▸ **Input for this task**
-- ==== Sys2Proof/Machine/Bus.lean ====
section
/-!
DEFINITION. Host bus accesses (20_memory.md R50 to R59; 10_state.md R21 to R30), with BUSY = 0 and while a command
is in flight (70_reset_and_hazards.md R194).
-/

namespace Sys2Proof.Machine

/-- A host read of LEN, BITLEN or CAP: the register, or an unspecified value while busy (10_state.md R24, R26, R27). -/
def State.respondVolatile (s : State) (v : Word) : State :=
  if s.busy then s.respondUnspecified else s.respond (.data32 v)

/-- Read32 of a register (10_state.md R21 to R29). -/
def State.readReg (s : State) : Reg → State
  | .marker => s.respond (.data32 s.marker)
  | .cmd => s.respond (.data32 0#32)
  | .status => s.respond (.data32 s.status)
  | .len => s.respondVolatile (s.len.setWidth 32)
  | .clen => s.respond (.data32 s.clen)
  | .bitlen => s.respondVolatile s.bitlen
  | .cap => s.respondVolatile s.cap
  | .carrierMax => s.respond (.data32 s.carrierMax)
  | .bitbufDepth => s.respond (.data32 s.bitbufDepth)

/-- Write32 to a register while no command is in flight: CMD issues the word (10_state.md R22), LEN, CLEN and BITLEN
take a legal value and refuse another (R24 to R26), the others refuse every write (R21, R23, R27 to R29). -/
def State.writeReg (s : State) (r : Reg) (v : Word) : State :=
  match r with
  | .cmd => (s.issue v).respond .written
  | .len => if v.extractLsb' 16 16 = 0#16 then (s.setLen (v.setWidth 16)).respond .written else s.respond .buserr
  | .clen => if v.toNat ≤ s.carrierMax.toNat then (s.setClen v).respond .written else s.respond .buserr
  | .bitlen => if v.toNat ≤ s.bitbufDepth.toNat then (s.setBitlen v).respond .written else s.respond .buserr
  | .marker => s.respond .buserr
  | .status => s.respond .buserr
  | .cap => s.respond .buserr
  | .carrierMax => s.respond .buserr
  | .bitbufDepth => s.respond .buserr

/-- Read32: only a register, at its aligned address (20_memory.md R51, R55, R56). -/
def State.read32 (s : State) (a : Word) : State :=
  match s.regionAt a with
  | .register r => s.readReg r
  | .payload _ => s.respond .buserr
  | .bitbuf _ => s.respond .buserr
  | .carrier _ => s.respond .buserr
  | .none => s.respond .buserr

/-- Write32: only a register, at its aligned address, and never while busy (20_memory.md R55, R56;
70_reset_and_hazards.md R194). -/
def State.write32 (s : State) (a v : Word) : State :=
  if s.busy then s.respond .buserr
  else
    match s.regionAt a with
    | .register r => s.writeReg r v
    | .payload _ => s.respond .buserr
    | .bitbuf _ => s.respond .buserr
    | .carrier _ => s.respond .buserr
    | .none => s.respond .buserr

/-- The host's byte view of a BITBUF bit: 0x00 or 0x01 (20_memory.md R54). -/
def bitView (b : Bool) : Byte := if b then 0x01#8 else 0x00#8

/-- Read8: only a memory window, and never while busy (20_memory.md R54, R55; 70_reset_and_hazards.md R194). -/
def State.read8 (s : State) (a : Word) : State :=
  if s.busy then s.respond .buserr
  else
    match s.regionAt a with
    | .register _ => s.respond .buserr
    | .payload j => s.respond (.data8 (s.payloadByte j))
    | .bitbuf k => s.respond (.data8 (bitView (s.bit k)))
    | .carrier i => s.respond (.data8 (s.carrierByte i))
    | .none => s.respond .buserr

/-- Write8: only a memory window, and never while busy; BITBUF takes bit 0 (20_memory.md R54, R55;
70_reset_and_hazards.md R194). -/
def State.write8 (s : State) (a : Word) (v : Byte) : State :=
  if s.busy then s.respond .buserr
  else
    match s.regionAt a with
    | .register _ => s.respond .buserr
    | .payload j => (s.setPayloadByte j v).respond .written
    | .bitbuf k => (s.setBit k (v.getLsbD 0)).respond .written
    | .carrier i => (s.setCarrierByte i v).respond .written
    | .none => s.respond .buserr

/-- One host bus access (20_memory.md R50). -/
def State.hostAccess (s : State) : Access → State
  | .read32 a => s.read32 a
  | .write32 a v => s.write32 a v
  | .read8 a => s.read8 a
  | .write8 a v => s.write8 a v

end Sys2Proof.Machine
end

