-- ==== Sys2Proof/Tests/Slice0.lean ====
section
/-!
SUPPORT. The model's own tests: expected values are the spec's worked examples and vectors (95_test_vectors.md), named in
each comment; then, for each statement of Certificates/Slice0/Obligations.lean that has hypotheses, a state and operands that
meet them.
-/

namespace Sys2Proof.Tests

open Sys2Proof.Machine Sys2Proof.Machine.Claims

/-- The test instance of 95_test_vectors.md: marker 0xA5C30F96, CARRIER_MAX = 1000, BITBUF_DEPTH = 524328. -/
def testState : State :=
  { State.reset with marker := 0xA5C30F96#32, carrierMax := 1000#32, bitbufDepth := 524328#32 }

/-- A memory that lists these values from element 0 on. -/
def listed {α : Type} (l : List α) : List (Nat × α) := l.zipIdx.map fun c => (c.2, c.1)

/-- A bit sequence written with 0 and 1. -/
def bitList (l : List Nat) : List Bool := l.map fun n => n == 1

/-- The test marker, element 0 first (95_test_vectors.md). -/
def markerList : List Bool := bitList
  ([1, 0, 1, 0, 0, 1, 0, 1, 1, 1, 0, 0, 0, 0, 1, 1] ++
   [0, 0, 0, 0, 1, 1, 1, 1, 1, 0, 0, 1, 0, 1, 1, 0])

/-- V-FR-2: the frame of the one byte 0x41. -/
def frame41 : List Bool := markerList ++ bitList
  ([0, 0, 0, 0, 0, 0, 0, 0, 0, 0, 0, 0, 0, 0, 0, 1] ++ [0, 1, 0, 0, 0, 0, 0, 1])

/-- The frame of the empty payload, V-FR-1. -/
def frame0 : List Bool := markerList ++ bitList [0, 0, 0, 0, 0, 0, 0, 0, 0, 0, 0, 0, 0, 0, 0, 0]

/-- CARRIER after ENCODE in program P1. -/
def p1Carrier : List Byte :=
  [0x11, 0x10, 0x11, 0x10, 0x10, 0x11, 0x10, 0x11, 0x11, 0x11, 0x10, 0x10, 0x10, 0x10, 0x11, 0x11] ++
  [0x10, 0x10, 0x10, 0x10, 0x11, 0x11, 0x11, 0x11, 0x11, 0x10, 0x10, 0x11, 0x10, 0x11, 0x11, 0x10] ++
  [0x10, 0x10, 0x10, 0x10, 0x10, 0x10, 0x10, 0x10, 0x10, 0x10, 0x10, 0x10, 0x10, 0x10, 0x11, 0x10] ++
  [0x10, 0x11, 0x10, 0x10, 0x11, 0x10, 0x10, 0x10, 0x10, 0x11, 0x11, 0x10, 0x11, 0x10, 0x10, 0x11]

/-- `testState` with the frame V-FR-2 in BITBUF. -/
def withFrame41 (bitlen : Nat) : State :=
  { testState with bitbuf := listed frame41, bitlen := BitVec.ofNat 32 bitlen, len := 9#16 }

/-- `testState` with the carrier of P1 after ENCODE. -/
def withP1 (clen : Nat) : State := { testState with carrier := listed p1Carrier, clen := BitVec.ofNat 32 clen }

/-- `testState` with the carrier and payload of P1 before ENCODE. -/
def beforeP1 (clen : Nat) : State :=
  { testState with
    carrier := listed (List.replicate 64 0x10#8), payload := listed [0x48#8, 0x69#8], len := 2#16
    clen := BitVec.ofNat 32 clen }

/-- V-BW-1. -/
def bw1 (clen : Nat) : State :=
  { testState with
    carrier := listed [0xFF#8, 0x00#8, 0x7E#8, 0x81#8], bitbuf := listed (bitList [0, 1, 1, 1]), bitlen := 4#32
    clen := BitVec.ofNat 32 clen }

/-- What a step answers, if it is a next state. -/
def after (o : Host.Outcome State Fault Refusal) : Option State :=
  match o with
  | .next t => some t
  | .fault _ => none
  | .refused _ => none

/-- The next turns of the host and the Engine, put before `s`. -/
def withTurns (s : State) (l : List Turn) : State := { s with agenda := l }

/-! ### Well-formedness and decoding (30_encoding.md R81, R82; 95_test_vectors.md 2.9) -/

/-- V-IL-6, V-IL-8: a reserved bit is set. -/
theorem test_reserved_bits_refused : rsvClear 0x00000105#32 = false ∧ wordWellFormed 0x00000100#32 = false := by decide

/-- V-IL-2, V-IL-4: the opcode is not assigned. -/
theorem test_unassigned_opcode_refused : opcodeAssigned 0x00000005#32 = false ∧ wordWellFormed 0x00000013#32 = false := by decide

/-! Each command's word, written bit by bit: RSV = 0, then OP (30_encoding.md R80, R81). -/

theorem test_decode_nop : decodeCommand 0b00000000000000000000000000000000#32 = .ok .nop := rfl
theorem test_decode_frEnc : decodeCommand 0b00000000000000000000000000000001#32 = .ok .frEnc := rfl
theorem test_decode_frDec : decodeCommand 0b00000000000000000000000000000010#32 = .ok .frDec := rfl
theorem test_decode_bcWr : decodeCommand 0b00000000000000000000000000000011#32 = .ok .bcWr := rfl
theorem test_decode_bcRd : decodeCommand 0b00000000000000000000000000000100#32 = .ok .bcRd := rfl
theorem test_decode_capacity : decodeCommand 0b00000000000000000000000000010000#32 = .ok .capacity := rfl
theorem test_decode_encode : decodeCommand 0b00000000000000000000000000010001#32 = .ok .encode := rfl
theorem test_decode_decode : decodeCommand 0b00000000000000000000000000010010#32 = .ok .decode := rfl

/-- V-IL-7, V-IL-5. -/
theorem test_decode_illegal :
    decodeCommand 0x80000011#32 = .error .reservedBitsSet ∧ decodeCommand 0x000000FF#32 = .error .unassignedOpcode :=
  ⟨rfl, rfl⟩

/-! ### The commands -/

/-- R145's example: STATUS 0x40, then NOP. -/
theorem test_nop_clears_err :
    State.status { testState with err := .capacityExceeded } = 0x40#32 ∧
    (after (exec .nop { testState with err := .capacityExceeded, pend := some 0#32 })).map State.status = some 0#32 := by
  decide

/-- V-FE-2, V-FE-4: the frame of 0x41, and B[56], B[57] past it. -/
theorem test_frEnc_frame41 :
    ∃ t, exec .frEnc { testState with payload := [(0, 0x41#8)], len := 1#16, bitbuf := [(56, true), (57, false)] } = .next t ∧
      t.bits 58 = frame41 ++ bitList [1, 0] ∧ t.bitlen = 56#32 := by
  refine ⟨_, exec_frEnc _, ?_, by decide⟩
  rw [State.finish_bits, State.setBitlen_bits, bits_writeBits_eq]
  decide +kernel

/-- V-FD-1: LEN 9 becomes 1 and P[0] = 0x41. -/
theorem test_frDec_frame41 :
    ∃ t, exec .frDec (withFrame41 56) = .next t ∧ t.err = .success ∧ t.len = 1#16 ∧ t.payloadByte 0 = 0x41#8 := by
  have h : parse (withFrame41 56).markerBits ((withFrame41 56).bits 56) = .ok (1#16, [0x41#8]) := by decide +kernel
  refine ⟨_, exec_frDec _, ?_⟩
  rw [show (withFrame41 56).bitlen.toNat = 56 from rfl, h, acceptParsed_finish]
  refine ⟨rfl, rfl, ?_⟩
  rw [State.finish_payloadByte, State.setLen_payloadByte, payloadByte_writePayload]
  rfl

/-- V-FD-2, V-FD-3: 55 and 47 bits. -/
theorem test_frDec_short :
    (after (exec .frDec (withFrame41 55))).map (fun t => (t.status, t.len)) = some (0x30#32, 9#16) ∧
    (after (exec .frDec (withFrame41 47))).map (fun t => (t.status, t.len)) = some (0x20#32, 9#16) := by
  decide +kernel

/-- V-BW-1. -/
theorem test_bcWr_writes :
    ∃ t, exec .bcWr (bw1 4) = .next t ∧ t.carrierBytes 4 = [0xFE#8, 0x01#8, 0x7F#8, 0x81#8] ∧ t.status = 0#32 := by
  refine ⟨_, exec_bcWr_fits _ (by decide), ?_, by decide⟩
  rw [State.finish_carrierBytes, carrierBytes_putLsbs]
  decide +kernel

/-- V-BW-2. -/
theorem test_bcWr_refuses :
    (after (exec .bcWr (bw1 3))).map (fun t => (t.status, t.carrierBytes 4)) =
      some (0x60#32, [0xFF#8, 0x00#8, 0x7E#8, 0x81#8]) := by
  decide +kernel

/-- V-BR-1, V-BR-4: five LSBs, and three with B[3] kept. -/
theorem test_bcRd_reads :
    ∃ t, exec .bcRd { testState with carrier := listed [0x00#8, 0x01#8, 0xFE#8, 0xFF#8, 0x80#8], clen := 5#32 } = .next t ∧
      t.bits 5 = bitList [0, 1, 0, 1, 0] ∧ t.bitlen = 5#32 := by
  refine ⟨_, exec_bcRd _, ?_, by decide⟩
  rw [State.finish_bits, State.setBitlen_bits, bits_writeBits_eq]
  decide +kernel

theorem test_bcRd_keeps_rest :
    ∃ t, exec .bcRd { testState with carrier := listed [0x00#8, 0x01#8, 0xFE#8, 0xFF#8], clen := 3#32, bitbuf := [(3, true)] } =
      .next t ∧ t.bits 4 = bitList [0, 1, 0, 1] ∧ t.bitlen = 3#32 := by
  refine ⟨_, exec_bcRd _, ?_, by decide⟩
  rw [State.finish_bits, State.setBitlen_bits, bits_writeBits_eq]
  decide +kernel

/-- 95_test_vectors.md 2.6: CLEN 0, 47, 55, 56, 1000, 524327, 2^31. -/
theorem test_capacity_table :
    [0, 47, 55, 56, 1000, 524327, 2147483648].map
        (fun c => (after (exec .capacity { testState with clen := BitVec.ofNat 32 c })).map State.cap) =
      [some 0xFFFFFFFA#32, some 0xFFFFFFFF#32, some 0#32, some 1#32, some 0x77#32, some 0xFFFE#32,
        some 0x0FFFFFFA#32] := by
  decide +kernel

/-- V-EN-5: the carrier of P1. -/
theorem test_encode_p1 :
    ∃ t, exec .encode (beforeP1 64) = .next t ∧ t.carrierBytes 64 = p1Carrier ∧ t.status = 0#32 := by
  refine ⟨_, exec_encode_fits _ (by decide), ?_, by decide⟩
  rw [State.finish_carrierBytes, carrierBytes_putLsbs]
  decide +kernel

/-- V-EN-4: 64 > 63, CARRIER unchanged. -/
theorem test_encode_refuses :
    (after (exec .encode (beforeP1 63))).map (fun t => (t.status, t.carrier)) =
      some (0x40#32, listed (List.replicate 64 0x10#8)) := by
  decide +kernel

/-- V-DEC-1. -/
theorem test_decode_p1 :
    ∃ t, exec .decode (withP1 64) = .next t ∧ t.err = .success ∧ t.len = 2#16 ∧ t.payloadBytes 2 = [0x48#8, 0x69#8] := by
  have h : parse (withP1 64).markerBits ((withP1 64).carrierLsbs 64) = .ok (2#16, [0x48#8, 0x69#8]) := by decide +kernel
  refine ⟨_, exec_decode _, ?_⟩
  rw [show (withP1 64).clen.toNat = 64 from rfl, h, acceptParsed_finish]
  refine ⟨rfl, rfl, ?_⟩
  rw [State.finish_payloadBytes, State.setLen_payloadBytes, payloadBytes_writePayload_eq]
  rfl

/-- V-DEC-2, V-DEC-4, V-DEC-5. -/
theorem test_decode_errors :
    (after (exec .decode (withP1 63))).map State.status = some 0x30#32 ∧
    (after (exec .decode { testState with carrier := listed (List.replicate 48 0#8), clen := 48#32 })).map State.status =
      some 0x10#32 ∧
    (after (exec .decode { testState with carrier := listed (List.replicate 40 0#8), clen := 40#32 })).map State.status =
      some 0x20#32 := by
  decide +kernel

/-! ### Steps: the Engine, the host, reset -/

/-- V-IL-6: an illegal word completes with STATUS 0x50. -/
theorem test_illegal_word : (after (step (testState.withFetchWord 32 0x105))).map State.status = some 0x50#32 := by
  decide

/-- The first command after reset runs (log entry 10): NOP and DECODE (V-DEC-6). -/
theorem test_first_command_after_reset :
    (after (step (State.reset.withFetchWord 32 0x00))).map State.status = some 0x00#32 ∧
    (after (step (State.reset.withFetchWord 32 0x12))).map State.status = some 0x20#32 := by
  decide

/-- V-H-1, V-H-2, V-H-7, V-H-8, V-H-10, V-H-11, V-H-14: one access each, BUSY = 0. -/
theorem test_host_reads_and_refusals :
    [Access.read32 0x00#32, .write32 0x00#32 0#32, .read32 0x02#32, .read8 0x08#32, .read32 0x24#32,
      .read8 0x0001FFFF#32, .read32 0x04#32].map (fun x => (after (step (withTurns testState [.access x]))).map State.responses) =
      [some [.data32 0xA5C30F96#32], some [.buserr], some [.buserr], some [.buserr], some [.buserr], some [.buserr],
        some [.data32 0#32]] := by
  decide

/-- V-H-3, V-H-4: LEN refuses 0x10000 and takes 0xFFFF. -/
theorem test_len_write :
    (after (step (withTurns testState [.access (.write32 0x0C#32 0x10000#32)]))).map (fun t => (t.len, t.responses)) =
      some (0#16, [.buserr]) ∧
    (after (step (withTurns testState [.access (.write32 0x0C#32 0xFFFF#32)]))).map (fun t => (t.len, t.responses)) =
      some (65535#16, [.written]) := by
  decide

/-- V-H-5, V-H-6: CLEN refuses CARRIER_MAX + 1, BITLEN refuses BITBUF_DEPTH + 1. -/
theorem test_clen_bitlen_refuse :
    (after (step (withTurns testState [.access (.write32 0x10#32 1001#32)]))).map State.responses = some [.buserr] ∧
    (after (step (withTurns testState [.access (.write32 0x14#32 524329#32)]))).map State.responses = some [.buserr] := by
  decide

/-- V-H-12, V-H-13: the BITBUF view takes bit 0 and reads 0x00 or 0x01. -/
theorem test_bitbuf_view :
    (testState.write8 0x01000005#32 0xFF#8).bit 5 = true ∧ (testState.write8 0x01000005#32 0xFE#8).bit 5 = false ∧
    (State.read8 { testState with bitbuf := [(5, true)] } 0x01000005#32).responses = [.data8 0x01#8] := by
  refine ⟨?_, ?_, by decide⟩
  · exact (bit_setBit testState 5 true 5).trans (if_pos rfl)
  · exact (bit_setBit testState 5 false 5).trans (if_pos rfl)

/-- V-H-16 to V-H-19: the busy window. -/
theorem test_busy_window :
    [Access.read32 0x08#32, .write32 0x04#32 0#32, .read8 0x80000000#32, .read32 0x10#32].map
        (fun x => (after (step (withTurns (testState.issue 0x10#32) [.access x]))).map State.responses) =
      [some [.data32 1#32], some [.buserr], some [.buserr], some [.data32 0#32]] := by
  decide

/-- P4, steps 2 to 4: both schedules of the Engine; LEN stays 0 while busy, becomes 5 after. -/
theorem test_p4_both_schedules :
    (after (Sys2Proof.core.run 3 (withTurns testState
      [.access (.write32 0x04#32 0x10#32), .access (.write32 0x0C#32 5#32), .engine]))).map State.len = some 0#16 ∧
    (after (Sys2Proof.core.run 3 (withTurns testState
      [.access (.write32 0x04#32 0x10#32), .engine, .access (.write32 0x0C#32 5#32)]))).map State.len = some 5#16 := by
  decide

/-- V-R-2: a reset with ENCODE in flight. -/
theorem test_reset_abandons :
    (after (step (withTurns ((beforeP1 64).issue 0x11#32) [.reset]))).map
        (fun t => (t.status, t.len, t.clen, t.cap, t.pend, t.marker)) =
      some (0#32, 0#16, 0#32, 0xFFFFFFFA#32, none, 0xA5C30F96#32) := by
  decide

▸ **Task instructions**
How many lines in the records above contain the word "show"? Reply with the number alone.

▸ **Result of this exercise**
2